-- ==== Sys2Proof/Word.lean ====
section
/-! DEFINITION. Word: the bit-vector types of the fields the spec calls bits, bytes or wrapping counts. -/

namespace Sys2Proof

/-- One byte of a link, cell, reader or print frame (spec/11 R184). -/
abbrev Byte := BitVec 8

/-- A slot's change number, 0 … 65,535, wrapping (R40). -/
abbrev Revision := BitVec 16

/-- Yard clock seconds and times in records, 0 … 4,294,967,295 (R179, R184). -/
abbrev Seconds := BitVec 32

/-- A vehicle tag; 0 stands for no tag (R44, R184). -/
abbrev Tag := BitVec 32

/-- An account number; 0 stands for no account where a request allows it (R74, R184). -/
abbrev AccountNo := BitVec 16

/-- A plate, one byte a character (R44, R184). -/
abbrev Plate := List Byte

/-- A timer: stopped, or the moment of the part's own time base, in microseconds, at which it is due. -/
abbrev Timer := Option Nat

end Sys2Proof
end

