-- ==== Sys2Proof/Decode.lean ====
section
/-! DEFINITION. Decode: byte order, the request kinds and body lengths, and the selections of the control link
read as commands (R174, R177, R184 to R186). The opcode table gives no row bits, so decodeTableWord reads none. -/

namespace Sys2Proof

/-- The bytes of a field, most significant first, as a number (R184). -/
def natOfBytes (bs : List Byte) : Nat := bs.foldl (fun acc b => acc * 256 + b.toNat) 0

/-- The `n` bytes of a field that holds `x`, most significant first, signed values in two's complement (R184). -/
def bytesOfInt : Nat → Int → List Byte
  | 0, _ => []
  | n + 1, x => bytesOfInt n (x / 256) ++ [BitVec.ofInt 8 x]

/-- The `n` bytes of an unsigned field (R184). -/
def bytesOfNat (n x : Nat) : List Byte := bytesOfInt n x

/-- The sum of a frame's bytes modulo 256: zero in a frame whose one-byte check holds (R189). -/
def byteSum (bs : List Byte) : Byte := bs.foldl (· + ·) 0

/-- The one-byte check that makes the sum of a frame zero (R189). -/
def checkByte (bs : List Byte) : Byte := 0 - byteSum bs

/-! ### Request kinds (R186) -/

namespace Code
def readDeck : Byte := 0x10
def retryCell : Byte := 0x11
def calPut : Byte := 0x18
def calGet : Byte := 0x19
def zero : Byte := 0x1A
def find : Byte := 0x20
def seek : Byte := 0x21
def walk : Byte := 0x22
def amend : Byte := 0x23
def cancelVisit : Byte := 0x24
def resolve : Byte := 0x25
def collect : Byte := 0x26
def setTicketNext : Byte := 0x27
def putVehicle : Byte := 0x30
def getVehicle : Byte := 0x31
def dropVehicle : Byte := 0x32
def setTareFromDeck : Byte := 0x33
def putAccount : Byte := 0x34
def getAccount : Byte := 0x35
def credit : Byte := 0x36
def stop : Byte := 0x37
def release : Byte := 0x38
def dropAccount : Byte := 0x39
def putKind : Byte := 0x3A
def getKind : Byte := 0x3B
def setGate : Byte := 0x40
def raise : Byte := 0x41
def lower : Byte := 0x42
def resetGate : Byte := 0x43
def lock : Byte := 0x44
def unlock : Byte := 0x45
def readGate : Byte := 0x46
def call : Byte := 0x50
def manualCapture : Byte := 0x51
def cancelSession : Byte := 0x52
def setDeckTimers : Byte := 0x53
def readSession : Byte := 0x54
def emergencyRelease : Byte := 0x58
def quiet : Byte := 0x59
def wake : Byte := 0x5A
def setPrint : Byte := 0x60
def holdPrinter : Byte := 0x61
def releasePrinter : Byte := 0x62
def resumePrinter : Byte := 0x63
def redirect : Byte := 0x64
def reprint : Byte := 0x65
def readPrinters : Byte := 0x66
def takeNotice : Byte := 0x70
def dropNotices : Byte := 0x71
def setNotice : Byte := 0x72
def readNotices : Byte := 0x73
def status : Byte := 0x78
def setClock : Byte := 0x79
def setSite : Byte := 0x7A
def restart : Byte := 0x7B
def clearTables : Byte := 0x7C
end Code

/-- The body lengths that each listed kind allows (R186). -/
def bodyLengths : List (Byte × List Nat) :=
  [(Code.readDeck, [1]), (Code.retryCell, [2]), (Code.calPut, [60]), (Code.calGet, [1, 2]), (Code.zero, [1])] ++
  [(Code.find, [11]), (Code.seek, [3]), (Code.walk, [0]), (Code.amend, [18]), (Code.cancelVisit, [4]),
   (Code.resolve, [11]), (Code.collect, [4]), (Code.setTicketNext, [4])] ++
  [(Code.putVehicle, [30]), (Code.getVehicle, [11]), (Code.dropVehicle, [4]), (Code.setTareFromDeck, [5]),
   (Code.putAccount, [11]), (Code.getAccount, [2]), (Code.credit, [6]), (Code.stop, [2]), (Code.release, [2]),
   (Code.dropAccount, [2]), (Code.putKind, [11]), (Code.getKind, [1])] ++
  [(Code.setGate, [4]), (Code.raise, [1]), (Code.lower, [1]), (Code.resetGate, [1]), (Code.lock, [1]),
   (Code.unlock, [1]), (Code.readGate, [2])] ++
  [(Code.call, [16]), (Code.manualCapture, [5]), (Code.cancelSession, [1]), (Code.setDeckTimers, [7]),
   (Code.readSession, [1])] ++
  [(Code.emergencyRelease, [0]), (Code.quiet, [0]), (Code.wake, [0])] ++
  [(Code.setPrint, [4]), (Code.holdPrinter, [1]), (Code.releasePrinter, [1]), (Code.resumePrinter, [1]),
   (Code.redirect, [5]), (Code.reprint, [4]), (Code.readPrinters, [0])] ++
  [(Code.takeNotice, [0]), (Code.dropNotices, [0]), (Code.setNotice, [3]), (Code.readNotices, [0])] ++
  [(Code.status, [0]), (Code.setClock, [4]), (Code.setSite, [3]), (Code.restart, [0]), (Code.clearTables, [0])]

/-- The lengths allowed for a kind byte; none for an unknown kind (R186). -/
def lengthsOf (kind : Byte) : List Nat := (bodyLengths.lookup kind).getD []

/-! ### Selections (R174, R177) -/

/-- What one selection of the link is (R174, R177). -/
inductive Selection where
  | nothing
  | read
  | cutShort (kind : Option Byte)
  | malformed (kind : Byte)
  | request (kind : Byte) (body : List Byte)
deriving DecidableEq, Repr

/-- The bytes received on SDI in one selection, classified by the first byte and checked for length and kind
(R174, R177). Bytes after completion are ignored. -/
def classify : List Byte → Selection
  | [] => .nothing
  | first :: rest =>
    if first ≠ 0xA5 then .read
    else match rest with
      | [] => .cutShort none
      | [kind] => .cutShort (some kind)
      | kind :: len :: body =>
        if 60 < len.toNat then .malformed kind
        else if body.length < len.toNat then .cutShort (some kind)
        else if len.toNat ∈ lengthsOf kind then .request kind (body.take len.toNat)
        else .malformed kind

/-! ### Bodies -/

/-- The byte at an index of a body. -/
def byteAt (b : List Byte) (i : Nat) : Byte := b.getD i 0

/-- `n` bytes of a body from an index. -/
def slice (b : List Byte) (i n : Nat) : List Byte := (b.drop i).take n

/-- A field of `n` bytes of a body from an index, as a bit vector of width `w`. -/
def fieldAt (w : Nat) (b : List Byte) (i n : Nat) : BitVec w := BitVec.ofNat w (natOfBytes (slice b i n))

/-- The optional group of an expected revision: a presence byte, then the revision (R184). The spec says what a presence byte
of 0 does; that every other value, 2 … 255 too, reads as present is the model's choice (log 35). -/
def expectedAt (b : List Byte) (i : Nat) : Option Revision :=
  if byteAt b i = 0 then none else some (fieldAt 16 b (i + 1) 2)

/-- The 60-byte packing of CAL_PUT (R186). -/
def calBodyOf (b : List Byte) : CalBody :=
  { deck := if (byteAt b 0).getLsbD 7 then .d2 else .d1
    division := (byteAt b 0).extractLsb' 0 7
    cells := byteAt b 1
    stableCount := byteAt b 2
    motionBand := (byteAt b 3).extractLsb' 4 4
    max := BitVec.ofNat 18 (natOfBytes ((byteAt b 3 &&& 0x0F) :: slice b 8 4) / 2 ^ 18)
    threshold := BitVec.ofNat 18 (natOfBytes (slice b 8 4))
    zCal := fieldAt 32 b 4 4
    zeros := (List.range 8).map fun i => fieldAt 24 b (12 + 6 * i) 3
    spans := (List.range 8).map fun i => fieldAt 24 b (15 + 6 * i) 3 }

/-- The 30-byte body of PUT_VEHICLE: the first eight fields of the vehicle image, the tare mode, the three tare
fields (R187). -/
def vehicleBodyOf (b : List Byte) : VehicleBody :=
  { tag := fieldAt 32 b 0 4, plate := slice b 4 10, account := fieldAt 16 b 14 2, kind := byteAt b 16
    direction := byteAt b 17, state := byteAt b 18, autoTare := byteAt b 19, validity := fieldAt 16 b 20 2
    tareMode := byteAt b 22, tareWeight := fieldAt 32 b 23 4, tareDay := fieldAt 16 b 27 2, tareDeck := byteAt b 29 }

/-- AMEND's optional fields: a presence byte with one mark for each of kind, plate and account, then the three
fields. PRESUMED: the spec gives the body's length but not its layout (log 19). Bits 3 … 7 of the presence byte are not
examined (log 35). -/
def amendOf (b : List Byte) : Instr :=
  .amend (byteAt b 0) (expectedAt b 1)
    (if (byteAt b 4).getLsbD 0 then some (byteAt b 5) else none)
    (if (byteAt b 4).getLsbD 1 then some (slice b 6 10) else none)
    (if (byteAt b 4).getLsbD 2 then some (fieldAt 16 b 16 2) else none)

/-- RESOLVE: the action code tells RESOLVE_DISCARD's frames from RESOLVE_CLOSE's (R58, R59; log 19, log 21). A presence
byte of the override other than 0 reads as present (log 35). -/
def resolveOf (b : List Byte) : Instr :=
  if byteAt b 4 = 2 then .resolveDiscard (byteAt b 0) (expectedAt b 1)
  else .resolveClose (byteAt b 0) (expectedAt b 1) (byteAt b 4) (byteAt b 5)
    (if byteAt b 6 = 0 then none else some (fieldAt 32 b 7 4))

/-- The command that a readable request frame of a listed kind and length spells, with the levels the part
samples while it performs it. Bodies that R186 and R187 do not lay out are read as the fields in the order the
request names them, each in the width of R184. PRESUMED (log 19). -/
def requestOf (closed : Bool) (pins : Pins) (kind : Byte) (b : List Byte) : Option Instr :=
  if kind = Code.readDeck then some (.readDeck (byteAt b 0))
  else if kind = Code.retryCell then some (.retryCell (byteAt b 0) (byteAt b 1))
  else if kind = Code.calPut then some (.calPut closed (calBodyOf b))
  else if kind = Code.calGet then some (.calGet closed (byteAt b 0) (b[1]?))
  else if kind = Code.zero then some (.zero (byteAt b 0))
  else if kind = Code.find then some (.find (byteAt b 0) (slice b 1 10))
  else if kind = Code.seek then some (.seek (byteAt b 0) (byteAt b 1) (byteAt b 2))
  else if kind = Code.walk then some .walk
  else if kind = Code.amend then some (amendOf b)
  else if kind = Code.cancelVisit then some (.cancelVisit (byteAt b 0) (expectedAt b 1))
  else if kind = Code.resolve then some (resolveOf b)
  else if kind = Code.collect then some (.collect (byteAt b 0) (expectedAt b 1))
  else if kind = Code.setTicketNext then some (.setTicketNext (fieldAt 32 b 0 4))
  else if kind = Code.putVehicle then some (.putVehicle (vehicleBodyOf b))
  else if kind = Code.getVehicle then some (.getVehicle (byteAt b 0) (slice b 1 10))
  else if kind = Code.dropVehicle then some (.dropVehicle (fieldAt 32 b 0 4))
  else if kind = Code.setTareFromDeck then some (.setTareFromDeck (fieldAt 32 b 0 4) (byteAt b 4))
  else if kind = Code.putAccount then
    some (.putAccount (fieldAt 16 b 0 2) (fieldAt 32 b 2 4) (fieldAt 32 b 6 4) (byteAt b 10))
  else if kind = Code.getAccount then some (.getAccount (fieldAt 16 b 0 2))
  else if kind = Code.credit then some (.credit (fieldAt 16 b 0 2) (fieldAt 32 b 2 4))
  else if kind = Code.stop then some (.stop (fieldAt 16 b 0 2))
  else if kind = Code.release then some (.release (fieldAt 16 b 0 2))
  else if kind = Code.dropAccount then some (.dropAccount (fieldAt 16 b 0 2))
  else if kind = Code.putKind then
    some (.putKind (byteAt b 0) (byteAt b 1) (byteAt b 2) (fieldAt 32 b 3 4) (fieldAt 32 b 7 4))
  else if kind = Code.getKind then some (.getKind (byteAt b 0))
  else if kind = Code.setGate then some (.setGate (byteAt b 0) (byteAt b 1) (byteAt b 2) (byteAt b 3))
  else if kind = Code.raise then some (.raise (byteAt b 0))
  else if kind = Code.lower then some (.lower (byteAt b 0))
  else if kind = Code.resetGate then some (.resetGate (byteAt b 0))
  else if kind = Code.lock then some (.lock (byteAt b 0))
  else if kind = Code.unlock then some (.unlock (byteAt b 0))
  else if kind = Code.readGate then some (.readGate (byteAt b 0) (byteAt b 1))
  else if kind = Code.call then
    some (.call (byteAt b 0) (byteAt b 1) (slice b 2 10) (fieldAt 16 b 12 2) (byteAt b 14) (byteAt b 15))
  else if kind = Code.manualCapture then some (.manualCapture (byteAt b 0) (fieldAt 32 b 1 4))
  else if kind = Code.cancelSession then some (.cancelSession (byteAt b 0))
  else if kind = Code.setDeckTimers then
    some (.setDeckTimers (byteAt b 0) (fieldAt 16 b 1 2) (fieldAt 16 b 3 2) (fieldAt 16 b 5 2))
  else if kind = Code.readSession then some (.readSession (byteAt b 0))
  else if kind = Code.emergencyRelease then some .emergencyRelease
  else if kind = Code.quiet then some .quiet
  else if kind = Code.wake then some .wake
  else if kind = Code.setPrint then some (.setPrint (byteAt b 0) (byteAt b 1) (byteAt b 2) (byteAt b 3))
  else if kind = Code.holdPrinter then some (.holdPrinter (byteAt b 0))
  else if kind = Code.releasePrinter then some (.releasePrinter (byteAt b 0))
  else if kind = Code.resumePrinter then some (.resumePrinter (byteAt b 0))
  else if kind = Code.redirect then some (.redirect (byteAt b 0) (expectedAt b 1) (byteAt b 4))
  else if kind = Code.reprint then some (.reprint (byteAt b 0) (expectedAt b 1))
  else if kind = Code.readPrinters then some .readPrinters
  else if kind = Code.takeNotice then some .takeNotice
  else if kind = Code.dropNotices then some .dropNotices
  else if kind = Code.setNotice then some (.setNotice (byteAt b 0) (byteAt b 1) (byteAt b 2))
  else if kind = Code.readNotices then some .readNotices
  else if kind = Code.status then some .status
  else if kind = Code.setClock then some (.setClock (fieldAt 32 b 0 4))
  else if kind = Code.setSite then some (.setSite (byteAt b 0) (byteAt b 1) (byteAt b 2))
  else if kind = Code.restart then some (.restart pins)
  else if kind = Code.clearTables then some (.clearTables closed)
  else none

/-- The command that one request selection hands to the part (R174, R177); none for a selection without a byte
and for a read selection, whose effect ANSWER_READ stands for. -/
def commandOf (closed : Bool) (pins : Pins) (sdi : List Byte) : Option Instr :=
  match classify sdi with
  | .nothing => none
  | .read => none
  | .cutShort kind => some (.cutShortFrame kind)
  | .malformed kind => some (.malformedFrame kind)
  | .request kind body => requestOf closed pins kind body

/-- The command a table word spells. No row of spec/opcode_table.json gives bits, so no word spells one. -/
def decodeTableWord (_nbits _w : Nat) : Option Instr := none

end Sys2Proof
end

○ ○ ○

#### About this exercise
Each line from the first line of the entries up to and including the line containing "def readDeck : Byte := 0x10" should be transcribed exactly, with all other lines left out.

#### Result for this task
-- ==== Sys2Proof/Word.lean ====
section
/-! DEFINITION. Word: the bit-vector types of the fields the spec calls bits, bytes or wrapping counts. -/

namespace Sys2Proof

/-- One byte of a link, cell, reader or print frame (spec/11 R184). -/
abbrev Byte := BitVec 8

/-- A slot's change number, 0 … 65,535, wrapping (R40). -/
abbrev Revision := BitVec 16

/-- Yard clock seconds and times in records, 0 … 4,294,967,295 (R179, R184). -/
abbrev Seconds := BitVec 32

/-- A vehicle tag; 0 stands for no tag (R44, R184). -/
abbrev Tag := BitVec 32

/-- An account number; 0 stands for no account where a request allows it (R74, R184). -/
abbrev AccountNo := BitVec 16

/-- A plate, one byte a character (R44, R184). -/
abbrev Plate := List Byte

/-- A timer: stopped, or the moment of the part's own time base, in microseconds, at which it is due. -/
abbrev Timer := Option Nat

end Sys2Proof
end

-- ==== Sys2Proof/Decode.lean ====
section
/-! DEFINITION. Decode: byte order, the request kinds and body lengths, and the selections of the control link
read as commands (R174, R177, R184 to R186). The opcode table gives no row bits, so decodeTableWord reads none. -/

namespace Sys2Proof

/-- The bytes of a field, most significant first, as a number (R184). -/
def natOfBytes (bs : List Byte) : Nat := bs.foldl (fun acc b => acc * 256 + b.toNat) 0

/-- The `n` bytes of a field that holds `x`, most significant first, signed values in two's complement (R184). -/
def bytesOfInt : Nat → Int → List Byte
  | 0, _ => []
  | n + 1, x => bytesOfInt n (x / 256) ++ [BitVec.ofInt 8 x]

/-- The `n` bytes of an unsigned field (R184). -/
def bytesOfNat (n x : Nat) : List Byte := bytesOfInt n x

/-- The sum of a frame's bytes modulo 256: zero in a frame whose one-byte check holds (R189). -/
def byteSum (bs : List Byte) : Byte := bs.foldl (· + ·) 0

/-- The one-byte check that makes the sum of a frame zero (R189). -/
def checkByte (bs : List Byte) : Byte := 0 - byteSum bs

/-! ### Request kinds (R186) -/

namespace Code
def readDeck : Byte := 0x10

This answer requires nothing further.